The Federal Investigation Agency's (FIA) Cyber Crime Wing on Thursday launched a crackdown on the proscribed Tehreek-e-Labbaik Pakistan's (TLP) social media accounts.
According to a statement issued by the FIA, it took 12 people from different cities including Islamabad, Lahore, Faisalabad, Bahawalpur and Nankana Sahib into custody and opened an investigation.
The agency maintained that the arrested individuals were suspected of involvement in uploading hate-inciting material and doctored images on the internet through the TLP’s social media handles.
The FIA started monitoring the social media posts after which a man named Hamza Sheikh was arrested from Islamabad and transferred to a cell.
The others were arrested after that and the FIA was probing into the matter.
To have the TLP’s registration cancelled as a political party, the federal government would have to file a reference in the Supreme Court.
Only on the orders of the top court can the Election Commission of Pakistan (ECP) delist a political party.
A day earlier, Federal Information Minister Fawad Chaudhry had said the TLP would not be treated as a political party and urged other concerned departments, especially the ECP, to play their role in this regard.
In case the top court decides to ban the TLP, its lawmakers might also be disqualified.
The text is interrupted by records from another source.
/-- What a remaining-time slot takes depends on the crew, the limits and the slot itself. -/
theorem remainingContent_congr {s t : State} {k : Fin 128} (hc : t.crew.places = s.crew.places) (ht : t.tables = s.tables)
    (hk : t.slot k = s.slot k) (x : CrewPosition) (c : TallyCounter) :
    t.remainingContent k x c = s.remainingContent k x c := by
  have : t.crew.attached x = s.crew.attached x := by
    unfold Crew.attached Crew.attachedPlace Crew.find
    rw [hc]
  unfold State.remainingContent
  rw [this, ht, hk]

theorem remainingContent_setSlot (s : State) (j k : Fin 128) (h : j ≠ k) (y : Slot) (x : CrewPosition) (c : TallyCounter) :
    (s.setSlot j y).remainingContent k x c = s.remainingContent k x c :=
  remainingContent_congr (s := s) (t := s.setSlot j y) rfl rfl (by rw [slot_setSlot, if_neg h]) x c

/-- The four slots, each written with its content. -/
theorem storeRemaining_eq (s : State) : s.storeRemaining =
    (((s.setSlot 122 (s.remainingContent 122 .driver .continuous)).setSlot 123 (s.remainingContent 123 .driver .daily)).setSlot
      124 (s.remainingContent 124 .coDriver .continuous)).setSlot 125 (s.remainingContent 125 .coDriver .daily) := by
  unfold State.storeRemaining remainingSlots
  simp only [List.foldl_cons, List.foldl_nil]
  rw [remainingContent_setSlot _ _ 123 (by decide), remainingContent_setSlot _ _ 124 (by decide),
    remainingContent_setSlot _ _ 124 (by decide), remainingContent_setSlot _ _ 125 (by decide),
    remainingContent_setSlot _ _ 125 (by decide), remainingContent_setSlot _ _ 125 (by decide)]

theorem storeRemaining_slot (s : State) (j : Fin 128) (h : j.val < 122 ∨ 125 < j.val) :
    s.storeRemaining.slot j = s.slot j := by
  rw [storeRemaining_eq]
  simp only [slot_setSlot]
  have h1 : (122 : Fin 128) ≠ j := by rintro rfl; simp at h
  have h2 : (123 : Fin 128) ≠ j := by rintro rfl; simp at h
  have h3 : (124 : Fin 128) ≠ j := by rintro rfl; simp at h
  have h4 : (125 : Fin 128) ≠ j := by rintro rfl; simp at h
  rw [if_neg h4, if_neg h3, if_neg h2, if_neg h1]

theorem storeRemaining_content (s : State) (k) (h : k ∈ remainingSlots) :
    s.storeRemaining.slot k.1 = s.remainingContent k.1 k.2.1 k.2.2 := by
  rw [storeRemaining_eq]
  simp only [slot_setSlot]
  simp only [remainingSlots, List.mem_cons, List.not_mem_nil, or_false] at h
  rcases h with rfl | rfl | rfl | rfl <;> rfl

/-- A write of the four slots changes slots alone. -/
theorem storeRemaining_rest (s : State) :
    s.storeRemaining = { s with store := { s.store with slots := s.storeRemaining.store.slots } } := by
  rw [storeRemaining_eq]; rfl

/-! ### Warm start and SLEEP entry -/

theorem slot_signalsWarm (s : State) (j : Fin 128) : s.signalsWarm.slot j =
    if j.val < 120 then { value := (s.slot j).value, quality := .unknown, clamped := false, age := 65535 } else s.slot j := by
  unfold State.slot State.signalsWarm
  simp

theorem namedUsable_of_unknown (s : State) (h : ∀ k : Fin 120, (s.slot (decodedSlot k)).usable = false)
    (k : Option (Fin 120)) : s.namedUsable k = false := by
  cases k with
  | none => rfl
  | some k => exact h k

theorem selectSpeed_of_unknown (s : State) (h : ∀ k : Fin 120, (s.slot (decodedSlot k)).usable = false) :
    s.selectSpeed = .none := by
  unfold State.selectSpeed
  simp only [namedUsable_of_unknown s h]
  simp

/-- The state in which warm start and SLEEP entry select anew. -/
def State.beforeSelection (s : State) : State :=
  (((s.emptyMemories.setSilence .cold).signalsWarm).setPlausibility none).relearn

theorem beforeSelection_slot (s : State) (j : Fin 128) : s.beforeSelection.slot j =
    if j.val < 120 then { value := (s.slot j).value, quality := .unknown, clamped := false, age := 65535 } else s.slot j := by
  have h : s.beforeSelection.store = s.signalsWarm.store := by
    unfold State.beforeSelection State.relearn
    simp only [State.setRing_store, State.setPlausibility_store]
    unfold State.signalsWarm
    simp only [State.setSilence_store, State.emptyMemories_store]
  rw [slot_of_store (s := s.signalsWarm) (by rw [h]), slot_signalsWarm]

theorem beforeSelection_none (s : State) : s.beforeSelection.selectSpeed = .none := by
  refine selectSpeed_of_unknown _ fun k => ?_
  rw [beforeSelection_slot]
  have : (decodedSlot k).val < 120 := k.isLt
  rw [if_pos this]; rfl

/-- The store once the selection of a warm start or a SLEEP entry is made. -/
theorem quietBlocks_slot (s : State) (j : Fin 128) : s.quietBlocks.slot j =
    if j = 121 then { value := 2, quality := .fresh, clamped := false, age := 0 }
    else if j = 120 then { value := (s.slot 120).value, quality := .notAvailable, clamped := false, age := 0 }
    else if j.val < 120 then { value := (s.slot j).value, quality := .unknown, clamped := false, age := 65535 }
    else s.slot j := by
  have h : s.quietBlocks.store = s.beforeSelection.storeSelection.store := rfl
  rw [slot_of_store (s := s.beforeSelection.storeSelection) (by rw [h])]
  unfold State.storeSelection
  simp only [beforeSelection_none, slot_setSlot]
  have h2 : (s.beforeSelection.setSelection .none).slot j = s.beforeSelection.slot j := rfl
  rw [h2, beforeSelection_slot]
  have h120 : s.beforeSelection.slot 120 = s.slot 120 := by rw [beforeSelection_slot]; rfl
  unfold State.roadContent Selection.content
  simp only [h120, @eq_comm _ _ j]

theorem quietBlocks_speed (s : State) : s.quietBlocks.speed =
    { ring := { s.speed.ring with position := 0, count := 0, lastSum := none }, state := .learning, selection := .none
      tick := none } := by
  have h : s.quietBlocks.speed = s.beforeSelection.storeSelection.speed := rfl
  rw [h]
  unfold State.storeSelection
  simp only [beforeSelection_none]
  rfl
The TLP is registered as a political party with the ECP despite being listed as a proscribed outfit.
Sources in the ECP said the procedure for banning any political party is clearly written in the Election Act 2017.
Under the Election Act, the federal government would send the matter to the Supreme Court, which will then issue notices to the parties.
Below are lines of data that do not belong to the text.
-- ==== Sys2Proof/Tests/Slice0.lean ====
section
/-! SUPPORT. Tests: the well-formedness checks refuse what they should; worked numbers of the manual; one step for the main kinds of
command; and, for each obligation with hypotheses, concrete states and operands that meet them (`witness_…`). -/

namespace Sys2Proof.Tests

open Sys2Proof Sys2Proof.Machine

/-! ### Well-formedness -/

theorem test_frame_of_nine_bytes_refused :
    (Instr.frameArrival ⟨.a, .standard 1, false, [0, 0, 0, 0, 0, 0, 0, 0, 0]⟩).wellFormed = false := by decide

theorem test_frame_of_eight_bytes_accepted :
    (Instr.frameArrival ⟨.a, .standard 1, false, [0, 0, 0, 0, 0, 0, 0, 0]⟩).wellFormed = true := by decide

theorem test_transfer_of_63_bytes_refused : (Instr.linkTransfer (List.replicate 63 0)).wellFormed = false := by decide

theorem test_load_of_56_bytes_refused : (Instr.load 0 0 0 (List.replicate 56 0)).wellFormed = false := by decide

theorem test_reply_ids_outside_their_kind_refused :
    (Instr.serviceSetField ⟨.standard, 0x800⟩ 0 0 0 0).wellFormed = false ∧
    (Instr.serviceReadField ⟨.standard, 0x800⟩ 0 0 0).wellFormed = false ∧
    (Instr.serviceClearFaults ⟨.extended, 0x20000000⟩ 0).wellFormed = false ∧
    (Instr.readFaults ⟨.extended, 0x20000000⟩).wellFormed = false ∧
    (Instr.readFaults ⟨.extended, 0x1FFFFFFF⟩).wellFormed = true := by decide

/-! ### Numbers of the manual -/

/-- The table of R27. -/
theorem test_rounding_of_halves :
    [105, 111, -105, -111].map (fun q => roundShift .convergent q 1) = [52, 56, -52, -56] ∧
    [105, 111, -105, -111].map (fun q => roundShift .halfUp q 1) = [53, 56, -52, -55] := by decide

/-- The largest products of R26. -/
theorem test_largest_products :
    ({ MapEntry.cold with bitLength := 32, gatherCount := 4, factor := 32767 }).product (2 ^ 32 - 1) = 140733193355265 ∧
    ({ MapEntry.cold with bitLength := 32, gatherCount := 4, signed := true, factor := 0x8000 }).product (2 ^ 31) =
      70368744177664 := by decide

/-- The check value of this CRC-16 (polynomial 0x1021, initial 0xFFFF, not reflected) over the digits 1 to 9, as published. -/
theorem test_crc_of_the_nine_digits : crc16 [0x31, 0x32, 0x33, 0x34, 0x35, 0x36, 0x37, 0x38, 0x39] = 0x29B1 := by
  decide +kernel

/-- R77: a GT telltale with threshold −2147483648 and hysteresis 1 stays true at the lowest value. -/
theorem test_release_below_the_range_never_happens :
    ({ TelltaleEntry.cold with op := .gt, threshold := 0x80000000, hysteresis := 1 }).condition
      ⟨0x80000000, .fresh, false, 0⟩ true = true := by decide

/-- R60 step 3 and R61: a quarter of the way at damping 2, and one unit at the end. -/
theorem test_damping_steps : damped 2 100 0 = 400 ∧ damped 7 1 15 = 16 ∧ movedPosition 10 4095 1600 0 = 10 := by decide

/-! ### States for single steps -/

/-- The cold start values without TIME_LOST, the command queue given. -/
def bare (pending : List Instr) : State := State.cold true false false 0 pending

/-- A part in a state, everything else at its cold start values. -/
def inPart (p : PartState) : State := { bare [] with time := { (bare []).time with part := p } }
After hearing positions from both sides, the court would decide whether or not to ban the party.
The sources added that only one party had been banned in the country’s history – the National Awami Party.
That happened during the tenure of former premier Zulfikar Ali Bhutto.
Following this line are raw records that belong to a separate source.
-- ==== Sys2Proof/Syntax.lean ====
section
/-! DEFINITION. The commands: one constructor per row of spec/opcode_table.json, in the order of the table. The table gives
no row any bits, so the operands are the model's: the numbers of the units a row speaks of, the values written or
measured, and what the row brings in from outside the block. -/

namespace Sys2Proof

open Machine
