-- ==== Sys2Proof/Machine/RegTable.lean ====
section
/-! DEFINITION. The register map of 21_register_map.md (R522 to R527): every register's offset, its fields and one row
of `regTable` per register, with its reset value, its RW and W1C bits and its home island, from the field tables of
chapters 00 to 21. -/

namespace Sys2Proof.Machine

/-- The island a register of the map lies in (R522); `pc` and `bme` take the register's unit number, `d2d` the side. -/
inductive Home where
  | sensor | pc | bme | remote | d2d | liaison
  deriving DecidableEq, Repr

/-- One row of the register map: offsets `base + i*s1 + j*s2` for `i < n1`, `j < n2`; `wide` marks a 64-bit register
(R524), `emu` a firmware-emulated one (R319), `rw` and `w1c` are its writable and its write-one-to-clear bits (R17). -/
structure RegRow where
  base : Nat
  n1 : Nat
  s1 : Nat
  n2 : Nat
  s2 : Nat
  wide : Bool
  emu : Bool
  home : Home
  reset : Nat
  rw : Nat
  w1c : Nat
  deriving DecidableEq, Repr

/-- A bit field of a register: its lowest bit and its width (R14). -/
structure Fld where
  lo : Nat
  width : Nat
  deriving DecidableEq, Repr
The government had moved the Supreme Court and a bench headed by then-chief justice Hamoodur Rahman heard the case for two years. The party was later declared banned.
The ECP later officially clarified that under Article 17 (2) of the Constitution and Section 212 of the Election Act, the federal government would declare a ban on any party.
“The federal government has to send a reference to the Supreme Court within 15 days for banning a political party,” a statement issued by the commission read.
“If the Supreme Court rules in favour of the reference, the political party would immediately be dissolved.”
Following the decision of the top court, the ECP will disqualify its members from becoming MNAs, MPAs or representatives of local governments.